Zwingli ou Anna Reinhart?

Voilà quelques impressions et considérations qui m’ont traversé l’esprit pendant et immédiatement après la première du film Zwingli à Bienne. J’ai été invité à participer à une table ronde et à répondre à quelques questions posées par les deux responsables de la modération ou par le public.

Le film commence avec Anna Reinhart, qui deviendra l’épouse de Zwingli, et se termine avec Anna Reinhart. Elle est là depuis le début, même si vous ne la connaissez pas encore, et elle y reste pendant un bon moment après que le réformateur ait été tué et écartelé dans la guerre contre les catholiques. L’histoire d’amour entre les deux se déroule comme un fil rouge dans le film. Mais c’est Anna Reinhart, pas Zwingli, qui a le dernier mot. J’ai pensé pendant le film : Le titre pourrait être « Anna Reinhart ». Elle n’est pas seulement proche des anabaptistes – beaucoup plus proche que Zwingli. D’ailleurs, le film cache le fait que le réformateur et les anabaptistes étaient compagnons au départ. Vers la fin du film, Anna s’approche même de toute personne post-moderne, sécularisée et peut-être éloignée de l’Église. C’est probablement intentionnel et ce n’est pas un mal. Il faut réfléchir davantage, rester dans la recherche, car on ne peut s’approprier la vérité.

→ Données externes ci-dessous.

/-! ### Reset values -/

/-- The values POR and RST give every block (R75 and the tables of R2, R77, R73, R94, R110, R118, R158, R159, R170,
R172, R187, R190). The store status and the bad set before the load, and the cleared result but for its outcome, are the
model's (notes/assumptions/29.md, 39.md, 30.md). -/
structure PorValues (t : State) : Prop where
  cif : t.now = 0 ∧ t.served = false ∧ t.response = none ∧ t.attn = false
    ∧ t.flags = { state := false, link := false, pairing := false, fault := false, node := false, batt := false
                  overflow := false }
    ∧ t.enables = { state := false, link := false, pairing := false, decision := false, fault := false
                    node := false, batt := false, overflow := false }
    ∧ t.softResetDue = false
  hrx : t.receiver = .hunt ∧ t.unbound = [] ∧ (∀ k, t.watchOf k = none) ∧ t.notices = []
    ∧ t.handsetErrors = 0 ∧ t.handsetDuplicates = 0
  cars : ∀ k, t.car k =
    { binding := none, link := .none, lastSeq := none
      inputs := { thr := 0, lane := false, brake := false, wake := false, batt := 7 }
      lowBattery := false, calLo := 8, calHi := 247
      raceCurve := #v[0, 32, 64, 96, 128, 160, 192, 224, 255]
      cautionCurve := #v[0, 12, 24, 36, 48, 60, 72, 84, 96]
      speedLimit := 255, accelStep := 16, decelStep := 255, watchTimeout := 100, pendingWatch := none
      fadeStep := 32, fadeCap := 255, laneMode := .latch, retryMode := .keep, armed := false
      consoleDrive := none, vtop := 3000, accelMargin := 48, decelMargin := 48, carLength := 140
      target := 0, output := 0, brakeRequest := false, storeStatus := .saved }
  rfg : t.rail =
    { frameInterval := 6, settleCount := 32, power := false, nextStart := none, frameCount := 0
      settleCounter := 0, burst := .idle, burstSlot := none, burstRepeat := none, programSent := 0
      raildata := none, padfeed := none }
  tsc : t.track = .standby ∧ t.cautionCause = none ∧ t.lastWake = none ∧ t.railFaultNote = false
    ∧ t.options = { cautionLanes := .deny, handsetWake := false, pointerMode := .one, autoLapse := false
                    autoLateConflict := false, autoNodeFault := false }
    ∧ t.cautionRequests = []
  nbi : (∀ a, t.node a = { role := .none, declared := none, status := .unconfigured, lastHeard := none
                           fault := none })
    ∧ t.throws = [] ∧ t.throwSending = false ∧ t.nodeErrors = 0 ∧ t.strayReports = 0
  sar : (∀ k, t.position k = { lastNode := none, lastLane := none, lastSensor := none, lastSeen := none, level := none
                               expectedLane := none })
    ∧ (∀ a, t.sectionAt a = none) ∧ t.lfsr = 1
    ∧ t.decisions = [] ∧ t.decisionOverflows = 0
  pct : t.pairing = { state := .idle, mode := none, slot := none, attempt := 0, candidate := none, ignored := 0
                      windowExpiry := none, verifyExpiry := none, confirmExpiry := none }
    ∧ t.result = { slot := none, hid := none, outcome := .none, attempts := 0, ignored := 0, store := .none }
    ∧ t.params = { window := 20000, confirm := 500, programRepeat := 10, verifyWait := 500, attempts := 2 }
  bst : t.store.load = .loading ∧ (∀ k : Slot, t.store.dirty[k] = false) ∧ t.store.inFlight = none
    ∧ ∀ k : Slot, t.store.bad[k] = false

/-! ### Invariants -/

/-- The track state's followers agree with it: rail power and frame starts run outside STANDBY alone (R62, R77),
the settle counter is 0 outside SETTLE (R86), a pad burst and a pairing stand in HALT alone (R89, R158). -/
structure TrackFollowers (s : State) : Prop where
  power : s.rail.power = true ↔ s.track ≠ .standby
  starts : s.rail.nextStart.isSome = s.rail.power
  counter : s.track ≠ .settle → s.rail.settleCounter = 0
  burst : s.rail.burst = .active → s.track = .halt
  pairing : s.pairing.state ≠ .idle → s.track = .halt

/-- The lists and queues keep their capacities: unbound handsets 6 (R29), notices 4 (R38), THROW messages 4
(R105), decision records 16 (R155); a THROW is sent only while the queue holds it, no auto-caution request waits between
two events, and a slot waits to be written only behind a write in flight (R175). -/
structure QueuesBounded (s : State) : Prop where
  unbound : s.unbound.length ≤ 6
  notices : s.notices.length ≤ 4
  throws : s.throws.length ≤ 4
  decisions : s.decisions.length ≤ 16
  sending : s.throwSending = true → s.throws ≠ []
  requests : s.cautionRequests = []
  writes : s.store.inFlight = none → ∀ k : Slot, s.store.dirty[k] = false

/-- The registry and the section records agree (R94, R97, R107): a record stands exactly for the addresses of
role SECTION, an entry is UNCONFIGURED exactly without a role, and the limits of the roles are kept. -/
structure RegistryKept (s : State) : Prop where
  records : ∀ a, (s.sectionAt a).isSome = true ↔ (s.node a).role = .sect
  statuses : ∀ a, (s.node a).status = .unconfigured ↔ (s.node a).role = .none
  sectionLimit : (allAddrs.filter fun a => decide ((s.node a).role = .sect)).length ≤ 8
  padLimit : (allAddrs.filter fun a => decide ((s.node a).role = .pad)).length ≤ 1

/-- In STANDBY no section holds a claim, the decision queue is empty and no car has a position (R118, R126,
R155). -/
def StandbyQuiet (s : State) : Prop :=
  s.track = .standby →
    (∀ a sec, s.sectionAt a = some sec → sec.claims = []) ∧ s.decisions = []
      ∧ ∀ k, s.position k = Position.absent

Les anabaptistes sont dépeints comme des gens plutôt simples, en colère et impatients, pour qui la réforme n’avance pas assez vite. Ils ne veulent pas seulement des mesures radicales, ils sont bourrus. Il y avait sans doute quelques anabaptistes rudes, mais les amis de Zwingli à Zurich étaient radicaux dans un sens qui échappe au film, ou plutôt, que le film laisse échapper au spectateur. C’était d’ailleurs une question de l’auditoire de Bienne, et j’étais ravi qu’elle surgisse. Je pense qu’aujourd’hui, le concept de radicalisme doit être réhabilité. Que faut-il de plus aujourd’hui que de repenser et d’agir radicalement face à la menace du climat ou d’une catastrophe nucléaire, qui, pour les politiciens (oui, majoritairement masculins!), doivent se ranger derrière les intérêts économiques ou nationalistes? Repenser les contrats de la société, la place de l’économie.

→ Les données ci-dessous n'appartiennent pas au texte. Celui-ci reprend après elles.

/-- Overlap (R137), conflict (R138) and the flipper hold (R140). That of two times exactly 2^31 ms apart neither is
earlier is the model's choice (notes/assumptions/40.md). -/
def Obligations.OverlapConflictAndHold : Prop :=
  (∀ (g : Nat) (a b : Claim),
    let before (t : TrackTime) (c : ClearTime) : Prop := ∀ u, c = .bounded u → 0 < (u + BitVec.ofNat 32 g - t).toInt
    overlaps g a b = true ↔ before a.enter b.clear ∧ before b.enter a.clear)
  ∧ (∀ (g : Nat) (a b : Claim), conflicts g a b = true ↔ overlaps g a b = true ∧
      ((a.kind = .crossAB ∧ (b.kind = .straightB ∨ b.kind = .crossBA))
        ∨ (a.kind = .crossBA ∧ (b.kind = .straightA ∨ b.kind = .crossAB))
        ∨ (a.kind = .straightA ∧ b.kind = .crossBA) ∨ (a.kind = .straightB ∧ b.kind = .crossAB)))
  ∧ (∀ (g : Nat) (a b : Claim), overlaps g a b = overlaps g b a ∧ conflicts g a b = conflicts g b a)
  ∧ ∀ (m : SectionMap) (now : TrackTime), m.pullIn ≤ m.coilLimit →
      flipperHold m .unbounded now = (m.coilLimit - m.pullIn, true)
      ∧ ∀ t, let h : Int := (t - now).toInt - m.pullIn
        (h < 0 → flipperHold m (.bounded t) now = (0, false))
        ∧ (0 ≤ h → h ≤ (m.coilLimit : Int) - m.pullIn → flipperHold m (.bounded t) now = (h.toNat, false))
        ∧ ((m.coilLimit : Int) - m.pullIn < h →
            flipperHold m (.bounded t) now = (m.coilLimit - m.pullIn, true))

/-! ### Frames and records agree with their readings -/

/-- Every handset frame, node message and binding record stands in the layout of Tables 12-1, 12-3 and 12-7 and is read
back as it was (R194 to R197, R200). The CRC-8 starts at FFh and takes each byte most significant bit first by the
generator 07h, without a final inversion. A binding record is good exactly where its check byte is the CRC-8 of the five
bytes before it, its slot byte that of its place and its identity not 0 (R172, R200). The order of the bytes of a stored
identity, and the form of a cut or failed record, are the model's (notes/assumptions/44.md, 8.md). -/
def Obligations.FramesAndRecordsReadBack : Prop :=
  (crc8 [] = 0xFF ∧ ∀ (l : List Byte) (b : Byte),
    let shift (r : Byte) : Byte := if r.getLsbD 7 then (r <<< 1) ^^^ 0x07 else r <<< 1
    crc8 (l ++ [b]) = (shift ∘ shift ∘ shift ∘ shift ∘ shift ∘ shift ∘ shift ∘ shift) (crc8 l ^^^ b))
  ∧ (∀ f : HandsetFrame, f.seq < 16 → f.thr < 256 → f.batt < 8 →
    let buttons := f.seq + 16 * f.lane.toNat + 32 * f.brake.toNat + 64 * f.bind.toNat + 128 * f.wake.toNat
    let body : List Byte := 0x07 :: Layout.four f.hid ++ [BitVec.ofNat 8 buttons, BitVec.ofNat 8 f.thr, BitVec.ofNat 8 f.batt]
    handsetBytes f = 0xA5 :: body ++ [crc8 body] ∧ parseHandset ((handsetBytes f).drop 1) = some f)
  ∧ (∀ (a : Addr) (m : NodeMessage), (∀ x l c age, m = .sense x l c age → age < 256) →
      (∀ o id, m = .pad o id → o ≠ .one → id = none) →
      let unread (c : Option Slot) : Byte := match c with
        | some k => Layout.slot k
        | none => 0
      let body : List Byte := [Layout.addr a, 0] ++ match m with
        | .hello kind => [1, kind.code]
        | .sense sensor lane car age =>
          [2, (if sensor = .entry then 0 else 1) + (if lane = .a then 0 else 2), unread car, BitVec.ofNat 8 age]
        | .pad occupancy id =>
          [3, match occupancy with
            | .empty => 0
            | .one => 1
            | .many => 2, unread id]
        | .fault kind => [4, kind.code]
      nodeFrameBytes a m = body ++ [crc8 body] ∧ parseBusFrame (nodeFrameBytes a m) = .message a m)
  ∧ ∀ (k : Slot) (h : Option Hid), (∀ x, h = some x → x ≠ 0 ∧ x ≠ 0xFFFFFFFF#32) →
      let v : Hid := match h with
        | some x => x
        | none => 0xFFFFFFFF
      let b3 : Byte := v.extractLsb' 24 8
      let b2 : Byte := v.extractLsb' 16 8
      let b1 : Byte := v.extractLsb' 8 8
      let b0 : Byte := v.extractLsb' 0 8
      bindingRecord k h = .bytes (Layout.slot k) b3 b2 b1 b0 (crc8 [Layout.slot k, b3, b2, b1, b0])
        ∧ readRecord k (bindingRecord k h) = some h
        ∧ readRecord k .damaged = none
        ∧ ∀ slot h3 h2 h1 h0 check : Byte,
          let id : Hid := h3 ++ h2 ++ h1 ++ h0
          let read := readRecord k (.bytes slot h3 h2 h1 h0 check)
          (check ≠ crc8 [slot, h3, h2, h1, h0] → read = none)
          ∧ (slot ≠ Layout.slot k → read = none)
          ∧ (id = 0 → read = none)
          ∧ (check = crc8 [slot, h3, h2, h1, h0] → slot = Layout.slot k → id ≠ 0 →
            read = some (if id = 0xFFFFFFFF#32 then none else some id))

/-! ### Invariants of every step -/

/-- Rail power, frame starts, settle counter, burst and pairing agree with the track state after every step. -/
def Obligations.StepKeepsTrackFollowers : Prop :=
  ∀ s t : State, TrackFollowers s → step s = .next t → TrackFollowers t

/-- The queues keep their capacities after every step, no auto-caution request is left waiting, and no slot waits to be
written where no write is in flight (R175). That requests are
taken at the end of their event is the model's reading (notes/assumptions/14.md). -/
def Obligations.StepKeepsQueuesBounded : Prop :=
  ∀ s t : State, QueuesBounded s → step s = .next t → QueuesBounded t

/-- The registry and the section records agree after every step. -/
def Obligations.StepKeepsRegistry : Prop :=
  ∀ s t : State, RegistryKept s → step s = .next t → RegistryKept t

/-- After every step STANDBY still holds no claim, no decision record and no car position. -/
def Obligations.StepKeepsStandbyQuiet : Prop :=
  ∀ s t : State, StandbyQuiet s → step s = .next t → StandbyQuiet t

/-- The claim lists keep their capacity, one claim per car slot and claims that fit their states after every step, and
no request is PENDING where no crossing may be granted. -/
def Obligations.StepKeepsClaimLists : Prop :=
  ∀ s t : State, ClaimListsKept s ∧ RequestsAllowed s → step s = .next t → ClaimListsKept t ∧ RequestsAllowed t

/-- Every car record keeps its ranges, its levels their bounds, its watch timer its link state after every step. -/
def Obligations.StepKeepsCars : Prop :=
  ∀ s t : State, CarsKept s → step s = .next t → CarsKept t

/-- No identity is bound twice, listed twice, or both bound and listed after any step. -/
def Obligations.StepKeepsIdentities : Prop :=
  ∀ s t : State, IdentitiesDistinct s → step s = .next t → IdentitiesDistinct t

/-- The state right after reset meets every invariant. The moment State.reset stands for, and the store's contents in it,
are the model's (notes/assumptions/7.md, 10.md). -/
def Obligations.ResetMeetsTheInvariants : Prop :=
  TrackFollowers State.reset ∧ QueuesBounded State.reset ∧ RegistryKept State.reset ∧ StandbyQuiet State.reset
    ∧ ClaimListsKept State.reset ∧ RequestsAllowed State.reset ∧ CarsKept State.reset
    ∧ IdentitiesDistinct State.reset

end
end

Revenons au film: La rupture entre Zwingli et les anabaptistes semble être basée sur le baptême. C’est évident, car le thème de la relation entre l’Église et les autorités, ou leur chevauchement, n’est pas abordé. La liberté de conscience et de religion, ainsi que la séparation des pouvoirs, postulées par les anabaptistes et d’actualité jusqu’à nos jours, n’apparaissent pas dans le film. La ville doit trancher entre les rebelles soutenables et ceux qu’elle ne soutient pas, quelles que soient les raisons. Ceux qu’elle ne soutient pas doivent être expulsés ou exécutés. Anna Reinhart est profondément choquée par une telle action. Le film la dépeint clairement comme une sympathisante – et pourquoi pas?

Le film vaut la peine d’être vu, sa longueur de plus de deux heures et demie ne m’a pas dérangé. Il fait ressortir l’esprit de l’époque et ses querelles de façon crédible et soulève des questions importantes. En fait, il appelle à être réformateur. Mais comment ? Comme Zwingli ? Comme les anabaptistes ? Comme Anna ? Là réside tout son intérêt!